What is the outlook for equities in 2010?
Going forward, with valuations close to long term averages, returns are likely to be more driven by earnings growth. After such a sharp rebound, the market is likely to get circumspect and the focus is likely to be more stock-specific this year.
While the markets have more than doubled since the lows of March 2009, we need to put things in perspective. Sensex levels of 20,000 in January 2008 and of 8,000 in March 2009 were aberrations. The rally from 8,000 has been sharp, but to be fair, that rally came after an equally sharp fall. This rally has merely corrected a severe under valuation.
In the near term, the market is likely to focus on the ongoing third quarter results and after that on the Union Budget. In the medium term, the shape of the domestic economic recovery and the inflation outlook will remain important. Over the long term, the chief concern remains inadequate infrastructure but filing this gap also provides tremendous opportunities. Overseas, while the global economy has stabilised, the recovery path is still unclear. Thus, the impact of the withdrawal of stimulus measures will also need to be closely watched. It is very difficult to predict the market levels for 2010, but in our opinion, if we take a 2-3 year view, returns should be in line with the earnings growth rate of ~ 15% CAGR.
Which sectors likely to out-perform and under-perform during the year?

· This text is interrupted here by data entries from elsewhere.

/-- The units that an instruction of the vector engine occupies, as bits 30:26 of VX_STATUS. -/
def vxUnits (opc : Nat) : Nat :=
  if opc = 0x21 ∨ opc = 0x23 ∨ opc = 0x25 then 2 ^ 30
  else if opc = 0x22 ∨ opc = 0x24 ∨ opc = 0x26 then 2 ^ 29
  else if opc < 0x40 then 2 ^ 28
  else if opc < 0x50 then 2 ^ 27 else 2 ^ 26

/-- The head of a queue waits for its gang. -/
def Core.gangWaits (k : Core) (q : Nat) : Bool := match (k.queue q).head? with | some e => e.gang.isSome && !e.released | none => false

/-- MX_STATUS. The tag is that of the command in execution, or of the last one. -/
def Device.mxStatus (d : Device) (c : Nat) : Nat :=
  let k := d.core c
  let r := k.running 0
  flagBit r.isSome 31 + flagBit (k.gangWaits 0) 30 + flagBit (k.siphonBusy == some 0) 29
    + (match r with | some e => e.tag | none => d.fld (Reg.MX_STATUS c) 23 0)

/-- The tag of the last sp.mv, or routed mx.mm, stays shown. ORIENT is 1 where N = 1 (R105); ACC has a meaning in sp.mv only. -/
def Device.spStatus (d : Device) (c : Nat) : Nat :=
  let k := d.core c
  let wait := flagBit (k.gangWaits 1) 29
  match k.siphonBusy with
  | none => wait + d.fld (Reg.MX_SP_STATUS c) 23 0
  | some q =>
    match (k.queue q).head? with
    | none => wait + d.fld (Reg.MX_SP_STATUS c) 23 0
    | some e =>
      let w := e.cmd.toNat
      flagBit true 31 + flagBit (q == 0) 30 + wait + flagBit (bits w 47 32 == 1) 28 + flagBit (q == 1 && bit w 86) 27 + e.tag

/-- VX_STATUS and CP_STATUS_0, CP_STATUS_1. -/
def Device.vxStatus (d : Device) (c : Nat) : Nat :=
  let k := d.core c
  match k.vxq with
  | [] => d.fld (Reg.VX_STATUS c) 23 0
  | e :: _ => flagBit true 31 + (if e.started || e.result.isSome then vxUnits e.opc else 0) + e.tag

def Device.cpStatus (d : Device) (c m : Nat) : Nat :=
  let k := d.core c
  let last := d.fld (if m = 0 then Reg.CP_STATUS_0 c else Reg.CP_STATUS_1 c) 23 0
  match (k.queue (3 + m)).head? with
  | none => last
  | some e =>
    flagBit e.granted 31 + flagBit (e.gate.wen && !e.granted) 30 + flagBit (e.opc == 0x05 && e.started && e.uses.isNone) 29
      + (if e.granted then e.tag else last)

/-- CORE_STATE. -/
def Device.coreState (d : Device) (c : Nat) : Nat :=
  let k := d.core c
  (match k.run with | .halted => 0 | .idle => 1 | .running => 2) * 2 ^ 30 + k.bank * 2 ^ 29 + flagBit k.faulted 28 + k.held.length * 2 ^ 20 + k.pc % 0x2000

/-- Words of a parameter register. -/
def paramWord (m : Cells DWord) (n : Nat) (high : Bool) : Nat := bits (Cells.get 0#64 m n).toNat (if high then 63 else 31) (if high then 32 else 0)

/-- The core block, by offset. -/
def Device.coreView (d : Device) (c o : Nat) : Nat :=
  let k := d.core c
  let q := fun (i : Nat) => occupancy (k.queue i)
  let r := (d.reg (Reg.CORE c + o)).toNat
  if o = 0x0 then r + flagBit k.switchPending 3
  else if o = 0x4 then d.coreState c
  else if o = 0x18 then q 0 * 0x1000000 + q 1 * 0x10000 + q 2 * 0x100 + q 3
  else if o = 0x1C then q 4 * 0x1000000 + q 5 * 0x10000
  else if o = 0x28 then bits k.dirty.toNat 31 0
  else if o = 0x2C then bits k.dirty.toNat 63 32
  else if 0x100 ≤ o ∧ o < 0x200 ∧ o % 4 = 0 then k.semVal ((o - 0x100) / 4)
  else if 0x200 ≤ o ∧ o < 0x400 ∧ o % 4 = 0 then paramWord k.staged ((o - 0x200) / 8) (o % 8 == 4)
  else if 0x500 ≤ o ∧ o < 0x700 ∧ o % 4 = 0 then paramWord k.live ((o - 0x500) / 8) (o % 8 == 4)
  else if o = 0x700 then setBits r 9 0 k.slots.length
  else if 0x800 ≤ o ∧ o < 0xB80 ∧ o % 8 = 4 then (match Cells.find? k.stallLatch (Reg.CORE c + o) with | some w => w.toNat | none => r)
  else if o = 0x1000 then d.mxStatus c
  else if o = 0x1080 then d.spStatus c
  else if o = 0x2000 then d.vxStatus c
  else if o = 0x2004 then k.vl
  else if 0x3100 ≤ o ∧ o < 0x3140 ∧ o % 4 = 0 then
    let s := (o - 0x3100) / 4
    let old := 2 * s + (1 - bits r 28 28)
    r + flagBit ([0, 1, 2].any (fun i => (k.queue i).any (fun e => e.uses == some old))) 27
  else if o = 0x4000 ∨ o = 0x4004 then d.cpStatus c ((o - 0x4000) / 4)
  else r
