/-! ## The Zennus interface -/

/-- Where the arbiter's next command, after what every step of the interface does first, is one of an opcode and passes that opcode's
checks, the opcode's row starts it and carries out its effect: rings, functions, partitions, memory, cores (R502, R508, R510). The same of
flows, keys, ports, enables, groups, checkpoints and restores (R418-R420, R422, R439, R440, R453, R473, R481, R513). -/
def Obligations.ZennusRingAndTransportCommands : Prop :=
  (∀ (s : State) (id : Nat) (c0 : ZCmd), s.dev.znPump.znNext = some (id, c0) →
    let c := { c0 with state := .started }
    let e := s.dev.znPump.znStart id c0
    let go := fun (code : Nat) (i : Instr) (ok : Prop) (e' : Device) => c0.opcode = code → ok → s.Does i e'.znPump
    let queued := e.setCmd id { c with state := .queued }
    let v := c.arg 16 1
    let p := c.part
    go 0x0001 .znNop True (e.complete id 0 0) ∧
    go 0x0002 .znIdentify (c.fn ≠ mctpFn ∧ c.arg 16 8 % 4096 = 0) ((e.hostWrite (c.arg 16 8) (e.identifyPage c.fn)).complete id 0 0) ∧
    (let ev := c.arg 34 2
     let held := e.fld (Reg.ZN_RINGS c.fn) 15 0
     let taken := (e.zn.rings.filter (fun x => decide (17 ≤ x.1))).length
     let g := firstUnused (fun g => e.zn.rings.any (fun x => x.1 == g)) 17 (taken + 1)
     let l := if c.fn = 0 then g else firstUnused (fun l => e.zn.rings.any (fun x => x.2.fn == c.fn && x.2.loc == l)) 1 (held + 1)
     let r : Ring := {
       fn := c.fn, loc := l, part := p, sqBase := c.arg 16 8, cqBase := c.arg 24 8, log2 := c.arg 32 1, sqDev := bit (c.arg 33 1) 0
       cqDev := bit (c.arg 33 1) 1, event := if ev = 0xFFFF then none else some ev }
     go 0x0003 .znRingCreate
       (4 ≤ c.arg 32 1 ∧ c.arg 32 1 ≤ 16 ∧ c.arg 16 8 % 4096 = 0 ∧ c.arg 24 8 % 4096 = 0 ∧
         (ev = 0xFFFF ∨ ev < (if c.fn = 0 then 4096 else e.fld (Reg.EVT_FN_WIN c.fn) 24 16)) ∧ taken < 32751 ∧
         held < e.fld (Reg.ZN_RINGS c.fn) 31 16)
       ((((e.setRing g r).showPool).showHeld c.fn).complete id 0 (g * 0x10000 + l))) ∧
    (∀ g r, e.localRing c.fn (c.arg 16 2) = some (g, r) →
      let busy := (e.zn.cmds.filter (fun x => x.2.ring == g)).map (·.1)
      go 0x0004 .znRingDelete (c.arg 16 2 ≠ 0 ∧ g ≠ c.ring ∧ (busy = [] ∨ bit (c.arg 18 1) 0 = true))
        (((busy.foldl (fun d k => d.znCancel k) e).dropRing g).complete id 0 0)) ∧
    go 0x0005 .znVfConfig (1 ≤ v ∧ v ≤ 16 ∧ (c.arg 17 1 = 0xFF ∨ c.arg 17 1 ≤ 15) ∧ 1 ≤ c.arg 18 2 ∧ c.arg 18 2 ≤ 2048 ∧ e.lifecycle = 1)
      ((((e.setFlag (Reg.ZN_STATUS v) 15 (c.arg 17 1 != 0xFF)).setFld (Reg.ZN_STATUS v) 11 8 (if c.arg 17 1 = 0xFF then 0 else c.arg 17 1)).setFld
        (Reg.ZN_RINGS v) 31 16 (c.arg 18 2)).complete id 0 0) ∧
    go 0x0006 .znPrepareRemove True queued ∧
    (let m := c.arg 16 2
     let moved := (List.range 16).filter (fun g => (e.clustersOf p).toNat.testBit g != m.testBit g)
     let e' := moved.foldl (fun (d : Device) g =>
       (List.range 8).foldl (fun (d : Device) k => d.modCore (8 * g + k) (fun k => { k with tlb := [] })) ((d.acquireAll g).setCluster g {})) e
     go 0x0200 .znPartConfig
       (e.svcState 2 p = 3 ∧ m ≠ 0 ∧ (∀ g, g < 16 → m.testBit g = true → (e.partOfCluster g = none ∨ e.partOfCluster g = some p) ∧
         e.svcState 0 (g / 4) ≠ 3))
       ({ e' with partMask := Cells.set 0#16 e'.partMask p (BitVec.ofNat 16 m) }.complete id 0 0)) ∧
    go 0x0201 .znPartEnable (e.clustersOf p ≠ 0#16 ∧ e.noImage 1 = false ∧ e.noImage 3 = false) (e.svcEnable 2 p id) ∧
    go 0x0202 .znPartDisable True queued ∧
    (let aligned := c.arg 16 8 % 0x200000 = 0 ∧ c.arg 24 4 ≤ 0x100000
     let gs := (List.range (c.arg 24 4)).map (fun i => c.arg 16 8 / 0x200000 + i)
     let dram := ∀ g ∈ gs, isDram (regionOf (g * 0x200000)) = true
     let mine := ∀ g ∈ gs, Cells.find? e.granules g = some p
     go 0x0203 .znGranuleAssign
       (aligned ∧ dram ∧ (∀ g ∈ gs, ∀ k, regionOf (g * 0x200000) = .cistern k → e.cisOnline k = true) ∧
         (∀ g ∈ gs, ∀ q, Cells.find? e.granules g = some q → q = p) ∧ (∀ g ∈ gs, g ∉ e.svc.granules))
       ({ e with granules := gs.foldl (fun m g => Cells.put m g p) e.granules }.complete id 0 (c.arg 24 4)) ∧
     go 0x0204 .znGranuleRelease (aligned ∧ dram ∧ mine) queued ∧
     go 0x0208 .znScrub (aligned ∧ dram ∧ mine) queued) ∧
    (let a := c.arg 16 8
     let n := c.arg 24 1
     let w := e.memWrite a ((c.pkt.drop 32).take (8 * n))
     go 0x0205 .znPtWrite
       (a % 8 = 0 ∧ 1 ≤ n ∧ n ≤ 124 ∧ regionOf a = .hbm ∧ regionOf (a + 8 * n - 1) = .hbm ∧ e.granuleOwner a = some p ∧
         e.granuleOwner (a + 8 * n - 1) = some p)
       (w.1.complete id (if w.2 then 0x0021 else 0) 0) ∧
     go 0x0206 .znPtRoot (a = 0) ((e.setFlag (Reg.HUB_PT_ROOT_LO p) 0 false).complete id 0 0) ∧
     go 0x0206 .znPtRoot (a ≠ 0 ∧ a % 4096 = 0 ∧ regionOf a = .hbm ∧ e.granuleOwner a = some p)
       (((e.setReg (Reg.HUB_PT_ROOT_LO p) (BitVec.ofNat 32 (a + 1))).setReg (Reg.HUB_PT_ROOT_HI p) (BitVec.ofNat 32 (a / 0x100000000))).complete id 0 0)) ∧
    (let keep := fun (t : List TlbEntry) => t.filter (fun x => !x.meets (c.arg 16 8) (c.arg 24 8))
     let e1 := (e.coresOf p).foldl (fun d k => d.modCore k (fun k => { k with tlb := keep k.tlb })) e
     let gs := (List.range 16).filter (fun g => (e1.clustersOf p).toNat.testBit g)
     go 0x0207 .znXlateInval True
       ((gs.foldl (fun (d : Device) g => d.setCluster g { d.cluster g with tlb := keep (d.cluster g).tlb }) e1).complete id 0 0)) ∧
    (let here := e.partOf v = some p ∧ e.hasSlot v = true ∧ e.standby = false ∧ v ≤ 127
     let bank := c.arg 17 1
     let ws := bytesToWords 8 ((c.pkt.drop 32).take 32)
     let x := e.exitIdle
     let k := x.core v
     let fits := here ∧ bank ≤ 1 ∧ c.arg 18 2 ≤ 1023
     go 0x0300 .znImemLoad (fits ∧ (k.switchPending = false ∨ bank = k.bank) ∧ (k.run ≠ .running ∨ bank ≠ k.bank))
       ((x.modCore v (fun k => k.writeImem bank (8 * c.arg 18 2) ws)).complete id 0 0) ∧
     go 0x0300 .znImemLoad (fits ∧ k.run = .running ∧ bank = k.bank ∧ k.held.length < 64)
       (x.modCore v (fun k => { k with held := k.held ++ [{ bank := bank, index := 8 * c.arg 18 2, words := ws, owner := some id }] })) ∧
     go 0x0304 .znCoreSpare (here ∧ e.flag (Reg.HUB_SLOTSTAT (v / 8)) 14 = false ∧ e.flag (Reg.HUB_SLOTSTAT (v / 8)) 8 = false) queued) ∧
    (let ks := (List.range 128).filter (fun k => (c.arg 16 16).testBit k)
     go 0x0301 .znCoreReset (e.standby = false ∧ ∀ k ∈ ks, e.partOf k = some p ∧ e.hasSlot k = true)
       ((ks.foldl (fun d k => d.coreReset k) e.exitIdle).complete id 0 0)) ∧
    go 0x0303 .znTableBuild (c.arg 32 4 ≠ 0 ∧ bits (c.arg 36 1) 2 1 ≠ 3 ∧ c.arg 38 2 ≠ 0) queued) ∧
  (∀ (s : State) (id : Nat) (c0 : ZCmd), s.dev.znPump.znNext = some (id, c0) →
    let c := { c0 with state := .started }
    let e := s.dev.znPump.znStart id c0
    let go := fun (code : Nat) (i : Instr) (ok : Prop) (e' : Device) => c0.opcode = code → ok → s.Does i e'.znPump
    let queued := e.setCmd id { c with state := .queued }
    let p := c.part
    let f := c.arg 16 4
    (let v6 := bit (c.arg 32 1) 0
     let enc := bit (c.arg 32 1) 1
     let mine := (e.aq.flows.filter (fun x => x.2.part == p)).length
     let quota := e.fld (Reg.AQ_QUOTA p) 17 0
     let key : AqKey := { key := c.arg 64 32, salt := c.arg 96 4 }
     go 0x0500 .znFlowOpen
       ((enc = false ∨ e.lifecycle = 1) ∧ e.noImage 2 = false ∧ e.aq.flows.length < 200000 ∧ (quota = 0 ∨ mine < quota) ∧ e.partIp p v6 ≠ 0)
       (e.openFlow p v6 (if v6 then c.arg 16 16 else c.arg 16 4) (c.arg 36 4) (if enc then some key else none) (some id)).1) ∧
    go 0x0502 .znFlowQuery (f < 200000 ∧ e.flow f = none) (e.complete id 0 (Cells.get 0 e.aq.gens f * 0x40000)) ∧
    (∀ x, e.flow f = some x → x.part = p →
      go 0x0501 .znFlowClose (f < 200000 ∧ (x.phase = .live ∨ x.phase = .broken)) (e.closeFlow f (some id)) ∧
      go 0x0502 .znFlowQuery (f < 200000)
        (e.complete id 0 (x.gen * 0x40000 + (match x.phase with | .opening => 1 | .live => 2 | .closing => 3 | .broken => 4))) ∧
      (let slot := c.arg 20 1
       let key : AqKey := { key := c.arg 64 32, salt := c.arg 96 4 }
       let ok := f < 200000 ∧ slot ≤ 1 ∧ x.phase ≠ .closing ∧ x.enc = true
       let other := x.keyid ≠ decide (slot = 1)
       go 0x0503 .znKeyInstall (ok ∧ other ∧ e.lifecycle = 1)
         ((e.setFlow f (if slot = 0 then { x with key0 := some key } else { x with key1 := some key })).complete id 0 0) ∧
       go 0x0504 .znKeySwitch (ok ∧ (if slot = 0 then x.key0 else x.key1).isSome) ((e.setFlow f { x with keyid := decide (slot = 1) }).complete id 0 0) ∧
       go 0x0505 .znKeyClear (ok ∧ other) ((e.setFlow f (if slot = 0 then { x with key0 := none } else { x with key1 := none })).complete id 0 0))) ∧
    (let i := c.arg 16 1
     go 0x0506 .znPortAdmit (i ≤ 7 ∧ bit (c.arg 17 1) 0 = false) ((e.portRemove i).complete id 0 0) ∧
     go 0x0506 .znPortAdmit (i ≤ 7 ∧ bit (c.arg 17 1) 0 = true ∧ e.portHolds i = false) ((e.portReadmit i).complete id 0 0) ∧
     go 0x0507 .znPortRecal (i ≤ 7) queued) ∧
    (let r : RxRing := { base := c.arg 24 8, log2 := c.arg 32 1, entryLog2 := c.arg 33 1, prod := c.arg 40 8, cons := c.arg 48 8 }
     let n := 256 * p + c.arg 16 1
     go 0x0508 .znRxringSet (r.base = 0) ({ e with zn := { e.zn with rx := Cells.erase e.zn.rx n } }.complete id 0 0) ∧
     go 0x0508 .znRxringSet (r.base ≠ 0 ∧ 4 ≤ r.log2 ∧ r.log2 ≤ 16 ∧ 6 ≤ r.entryLog2 ∧ r.entryLog2 ≤ 13 ∧ r.prod % 64 = 0 ∧ r.cons % 64 = 0)
       ({ e with zn := { e.zn with rx := Cells.put e.zn.rx n r } }.complete id 0 0)) ∧
    (let on := bit (c.arg 16 1) 0 = true
     let aqHeld := e.flag Reg.AQ_CTL (16 + p) = false ∧ e.flag Reg.AQ_STATUS (16 + p) = true
     let updHeld := e.flag (Reg.UPD_CTL p) 0 = false ∧ e.flag (Reg.UPD_STATUS p) 30 = true
     go 0x0509 .znAqEnable (¬ on) ((e.aqPenDisable p).complete id 0 0) ∧
     go 0x0509 .znAqEnable (on ∧ ¬ aqHeld) ((e.aqPenEnable p).complete id 0 0) ∧
     go 0x0509 .znAqEnable (on ∧ aqHeld) ({ e with aq := { e.aq with enableWaiters := e.aq.enableWaiters ++ [(p, id)] } }.aqPenEnable p) ∧
     go 0x0601 .znUpdEnable (¬ on) ((e.updDisable p).complete id 0 0) ∧
     go 0x0601 .znUpdEnable (on ∧ ¬ updHeld) ((e.updEnable p).complete id 0 0) ∧
     go 0x0601 .znUpdEnable (on ∧ updHeld) ({ e with upd := { e.upd with waiters := e.upd.waiters ++ [(p, id)] } }.updEnable p)) ∧
    go 0x0600 .znGroupSet (c.arg 16 2 < e.fld (Reg.UPD_NGROUP p) 16 0)
      (e.groupSet { part := p, group := c.arg 16 2, setStep := bit (c.arg 18 1) 0, clearTorn := bit (c.arg 18 1) 1, step := c.arg 20 4, owner := some id }) ∧
    go 0x0602 .znCkpt (c.arg 16 2 ≤ 255 ∧ Cells.find? e.svc.ckpt p = none) queued ∧
    go 0x0602 .znCkpt (c.arg 16 2 ≤ 255 ∧ (Cells.find? e.svc.ckpt p).isSome) ((e.sliceBusy p (c.arg 16 2)).complete id 0x0082 0) ∧
    go 0x0603 .znRestore
      (c.arg 16 2 ≤ 255 ∧ c.arg 18 1 ≤ 1 ∧ (c.arg 18 1 = 1 → c.arg 20 4 < 200000) ∧ e.stkState p = 0) queued ∧
    (∀ k, k = c.arg 16 1 → (∀ x ∈ s.dev.zn.cmds, x.2.opcode ≠ 0x0302 ∨ x.2.state ≠ .started) →
      go 0x0302 .znTableLoad
        (c.arg 17 1 ≤ 15 ∧ k ≤ 127 ∧ e.partOf k = some p ∧ e.hasSlot k = true ∧ e.standby = false ∧ c.arg 24 8 < 2 ^ 48 ∧
          occupancy ((e.core k).queue 4) < 64)
        ((e.setCmd id { c with progress := 1 }).exitIdle.enqueue k 4
          { cmd := BitVec.ofNat 256 c.table, gate := {}, stroke := e.strokeOf p, owner := some id })))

Firstly, rising infrastructure spend, be it on roads, power, airport or ports is likely to be one of the key themes over the next few years. This in turn will benefit a number of downstream sectors such as construction, utilities, capital goods and materials. Secondly, rising affluence and trends such as rapid urbanisation and a young demographic profile will spur consumption of consumer durables and non-durables.
Accordingly, we are overweight banking and financial services, capital goods, pharmaceuticals and IT. We are underweight on automobiles, oil and gas, real estate, metals & mining and power.
Do you see midcaps out-performing large caps in 2010?
A large part of the valuation gap between large caps and mid-caps has been bridged. Presently, the picture is mixed, ie, there are some undervalued large caps and some undervalued mid-caps as well. However, the large cap indices may lag mid-cap indices as some of the index heavyweights in large cap indices are fairly valued. Finally, mid-caps carry higher risk – both of weaker companies in some cases and of less liquidity. Hence exposure to this segment should be controlled in portfolios.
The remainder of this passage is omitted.